# Problem requirements:
Give the tally of lines in the listing that include "withField". No other words belong in the answer.

# Dataset entries:
============
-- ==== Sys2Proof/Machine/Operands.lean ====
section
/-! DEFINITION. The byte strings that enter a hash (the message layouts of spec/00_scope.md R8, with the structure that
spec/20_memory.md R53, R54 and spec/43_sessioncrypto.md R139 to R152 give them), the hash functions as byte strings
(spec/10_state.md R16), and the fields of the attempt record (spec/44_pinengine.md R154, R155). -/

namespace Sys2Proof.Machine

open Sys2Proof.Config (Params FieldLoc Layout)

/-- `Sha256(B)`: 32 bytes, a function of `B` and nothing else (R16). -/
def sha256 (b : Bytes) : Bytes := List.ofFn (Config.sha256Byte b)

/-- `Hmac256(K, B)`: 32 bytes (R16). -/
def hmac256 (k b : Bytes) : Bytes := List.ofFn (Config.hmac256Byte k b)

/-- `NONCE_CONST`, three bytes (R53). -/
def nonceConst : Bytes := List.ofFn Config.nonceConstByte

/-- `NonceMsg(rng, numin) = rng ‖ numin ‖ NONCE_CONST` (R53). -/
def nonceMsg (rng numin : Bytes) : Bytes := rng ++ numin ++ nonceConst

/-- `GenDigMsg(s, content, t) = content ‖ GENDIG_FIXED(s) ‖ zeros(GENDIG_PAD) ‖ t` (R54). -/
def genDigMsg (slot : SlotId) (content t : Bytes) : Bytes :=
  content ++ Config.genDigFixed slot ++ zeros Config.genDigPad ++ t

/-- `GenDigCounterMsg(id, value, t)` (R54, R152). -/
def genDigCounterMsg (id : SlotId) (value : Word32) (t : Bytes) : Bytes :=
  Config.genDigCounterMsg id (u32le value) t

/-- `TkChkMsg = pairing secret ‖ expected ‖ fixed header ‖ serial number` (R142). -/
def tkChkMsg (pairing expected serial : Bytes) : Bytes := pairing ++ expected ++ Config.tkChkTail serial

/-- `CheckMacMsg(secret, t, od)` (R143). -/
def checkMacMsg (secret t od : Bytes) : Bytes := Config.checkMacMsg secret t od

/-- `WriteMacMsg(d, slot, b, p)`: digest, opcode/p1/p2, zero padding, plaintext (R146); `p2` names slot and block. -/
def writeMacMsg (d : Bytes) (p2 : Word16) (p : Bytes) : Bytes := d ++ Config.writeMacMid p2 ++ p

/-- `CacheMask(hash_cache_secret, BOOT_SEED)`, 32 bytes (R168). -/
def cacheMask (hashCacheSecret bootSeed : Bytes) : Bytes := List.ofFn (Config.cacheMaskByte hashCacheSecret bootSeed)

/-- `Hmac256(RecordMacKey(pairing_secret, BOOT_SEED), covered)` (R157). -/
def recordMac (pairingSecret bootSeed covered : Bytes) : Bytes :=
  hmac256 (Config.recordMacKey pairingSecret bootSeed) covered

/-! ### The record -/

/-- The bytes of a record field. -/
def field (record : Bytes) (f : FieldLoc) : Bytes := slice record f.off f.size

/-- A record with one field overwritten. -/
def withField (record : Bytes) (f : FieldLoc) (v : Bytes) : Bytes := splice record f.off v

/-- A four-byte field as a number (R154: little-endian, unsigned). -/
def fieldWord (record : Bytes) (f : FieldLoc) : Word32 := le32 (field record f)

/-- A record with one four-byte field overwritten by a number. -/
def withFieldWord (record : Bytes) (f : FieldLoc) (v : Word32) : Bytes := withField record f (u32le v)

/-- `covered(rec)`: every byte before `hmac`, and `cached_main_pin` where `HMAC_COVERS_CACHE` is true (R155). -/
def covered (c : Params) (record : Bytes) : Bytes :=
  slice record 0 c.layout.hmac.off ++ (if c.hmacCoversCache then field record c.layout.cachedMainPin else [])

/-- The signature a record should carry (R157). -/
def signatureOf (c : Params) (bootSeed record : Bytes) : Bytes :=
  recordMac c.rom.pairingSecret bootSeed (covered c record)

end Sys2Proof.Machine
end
============
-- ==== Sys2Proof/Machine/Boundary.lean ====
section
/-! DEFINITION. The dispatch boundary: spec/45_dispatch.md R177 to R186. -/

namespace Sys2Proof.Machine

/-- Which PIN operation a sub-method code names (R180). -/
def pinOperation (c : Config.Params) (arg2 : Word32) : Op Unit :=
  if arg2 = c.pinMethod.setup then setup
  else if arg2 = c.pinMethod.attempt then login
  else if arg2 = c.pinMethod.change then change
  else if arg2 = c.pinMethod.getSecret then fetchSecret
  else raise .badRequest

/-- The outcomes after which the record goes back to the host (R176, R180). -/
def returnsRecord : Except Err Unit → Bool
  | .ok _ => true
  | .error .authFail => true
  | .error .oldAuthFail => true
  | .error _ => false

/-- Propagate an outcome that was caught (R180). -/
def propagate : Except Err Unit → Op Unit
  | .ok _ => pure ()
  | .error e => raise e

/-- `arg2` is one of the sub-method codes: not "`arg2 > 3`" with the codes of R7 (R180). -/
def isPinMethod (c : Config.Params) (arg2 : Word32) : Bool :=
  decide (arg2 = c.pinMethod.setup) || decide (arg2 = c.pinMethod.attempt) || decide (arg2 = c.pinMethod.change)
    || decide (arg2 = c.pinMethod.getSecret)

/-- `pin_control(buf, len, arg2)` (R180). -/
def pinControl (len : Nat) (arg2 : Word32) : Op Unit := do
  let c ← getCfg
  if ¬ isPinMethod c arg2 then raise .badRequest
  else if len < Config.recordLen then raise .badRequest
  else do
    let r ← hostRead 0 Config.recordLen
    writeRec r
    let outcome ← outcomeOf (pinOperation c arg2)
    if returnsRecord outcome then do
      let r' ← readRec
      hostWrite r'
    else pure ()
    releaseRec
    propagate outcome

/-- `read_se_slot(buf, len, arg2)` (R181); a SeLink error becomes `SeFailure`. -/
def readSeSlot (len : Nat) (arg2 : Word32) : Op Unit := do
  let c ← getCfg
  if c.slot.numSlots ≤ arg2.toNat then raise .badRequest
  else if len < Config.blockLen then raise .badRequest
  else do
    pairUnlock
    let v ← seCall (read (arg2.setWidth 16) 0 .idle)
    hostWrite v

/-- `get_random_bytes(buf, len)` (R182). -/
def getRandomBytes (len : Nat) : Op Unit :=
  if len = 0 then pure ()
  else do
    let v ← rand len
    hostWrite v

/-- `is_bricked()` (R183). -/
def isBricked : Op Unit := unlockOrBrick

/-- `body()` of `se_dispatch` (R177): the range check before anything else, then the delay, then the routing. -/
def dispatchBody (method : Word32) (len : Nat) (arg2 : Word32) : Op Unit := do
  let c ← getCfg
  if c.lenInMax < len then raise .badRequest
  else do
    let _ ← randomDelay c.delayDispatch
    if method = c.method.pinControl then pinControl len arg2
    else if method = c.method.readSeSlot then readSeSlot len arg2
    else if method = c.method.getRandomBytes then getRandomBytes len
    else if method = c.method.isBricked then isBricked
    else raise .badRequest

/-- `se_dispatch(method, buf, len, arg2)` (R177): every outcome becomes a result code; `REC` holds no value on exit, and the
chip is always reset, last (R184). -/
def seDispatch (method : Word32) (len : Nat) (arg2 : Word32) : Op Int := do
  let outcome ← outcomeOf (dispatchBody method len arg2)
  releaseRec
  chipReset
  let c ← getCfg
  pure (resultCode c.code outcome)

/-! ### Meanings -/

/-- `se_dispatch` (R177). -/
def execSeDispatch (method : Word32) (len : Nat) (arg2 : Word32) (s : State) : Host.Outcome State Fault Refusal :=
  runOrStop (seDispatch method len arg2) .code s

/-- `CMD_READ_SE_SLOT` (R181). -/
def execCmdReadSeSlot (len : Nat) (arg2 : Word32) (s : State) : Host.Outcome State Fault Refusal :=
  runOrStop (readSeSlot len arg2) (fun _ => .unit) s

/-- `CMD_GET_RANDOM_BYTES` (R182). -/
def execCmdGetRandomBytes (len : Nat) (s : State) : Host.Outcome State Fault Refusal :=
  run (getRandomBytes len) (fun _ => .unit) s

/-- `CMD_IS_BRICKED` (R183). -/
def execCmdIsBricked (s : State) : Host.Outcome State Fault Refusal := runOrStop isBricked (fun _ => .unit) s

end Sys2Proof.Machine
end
============
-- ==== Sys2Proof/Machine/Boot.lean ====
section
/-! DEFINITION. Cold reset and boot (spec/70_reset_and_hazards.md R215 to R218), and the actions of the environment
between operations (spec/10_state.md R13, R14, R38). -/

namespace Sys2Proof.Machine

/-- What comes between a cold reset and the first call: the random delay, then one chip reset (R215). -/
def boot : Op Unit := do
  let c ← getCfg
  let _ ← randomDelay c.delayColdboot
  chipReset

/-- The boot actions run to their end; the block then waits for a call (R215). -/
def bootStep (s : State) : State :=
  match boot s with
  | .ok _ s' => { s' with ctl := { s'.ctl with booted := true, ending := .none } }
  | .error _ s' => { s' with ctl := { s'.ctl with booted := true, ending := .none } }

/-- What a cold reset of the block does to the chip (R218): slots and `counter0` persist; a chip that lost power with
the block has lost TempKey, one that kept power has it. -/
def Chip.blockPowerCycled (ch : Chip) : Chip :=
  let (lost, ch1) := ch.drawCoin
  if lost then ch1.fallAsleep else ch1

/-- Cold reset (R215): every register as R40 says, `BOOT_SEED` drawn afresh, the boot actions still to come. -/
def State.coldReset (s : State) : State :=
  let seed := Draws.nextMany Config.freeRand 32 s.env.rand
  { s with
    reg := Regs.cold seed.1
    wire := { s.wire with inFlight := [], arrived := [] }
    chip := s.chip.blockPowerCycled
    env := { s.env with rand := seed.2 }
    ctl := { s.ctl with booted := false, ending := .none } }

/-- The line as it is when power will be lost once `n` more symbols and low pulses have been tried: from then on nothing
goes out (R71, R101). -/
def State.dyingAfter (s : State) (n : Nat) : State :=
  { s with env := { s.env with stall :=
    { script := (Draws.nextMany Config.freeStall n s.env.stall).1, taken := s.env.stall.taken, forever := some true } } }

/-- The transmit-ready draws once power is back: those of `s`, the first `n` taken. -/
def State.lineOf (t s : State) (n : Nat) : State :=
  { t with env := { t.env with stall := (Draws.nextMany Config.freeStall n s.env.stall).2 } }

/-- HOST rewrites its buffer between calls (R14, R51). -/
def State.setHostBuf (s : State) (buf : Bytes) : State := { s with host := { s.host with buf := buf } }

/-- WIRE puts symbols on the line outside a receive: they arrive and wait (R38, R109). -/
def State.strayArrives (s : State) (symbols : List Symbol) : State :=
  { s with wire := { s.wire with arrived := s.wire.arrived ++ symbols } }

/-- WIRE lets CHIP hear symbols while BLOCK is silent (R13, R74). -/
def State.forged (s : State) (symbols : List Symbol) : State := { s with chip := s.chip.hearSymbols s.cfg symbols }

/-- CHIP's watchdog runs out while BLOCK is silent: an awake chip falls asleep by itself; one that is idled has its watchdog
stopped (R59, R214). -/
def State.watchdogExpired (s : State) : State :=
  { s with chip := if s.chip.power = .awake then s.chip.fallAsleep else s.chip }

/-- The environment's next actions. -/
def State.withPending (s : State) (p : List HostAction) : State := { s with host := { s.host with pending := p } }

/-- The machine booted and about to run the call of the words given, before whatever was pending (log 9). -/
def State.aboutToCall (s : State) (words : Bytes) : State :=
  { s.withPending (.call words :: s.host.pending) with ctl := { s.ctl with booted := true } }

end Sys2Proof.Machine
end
============
# Exercise solution:
2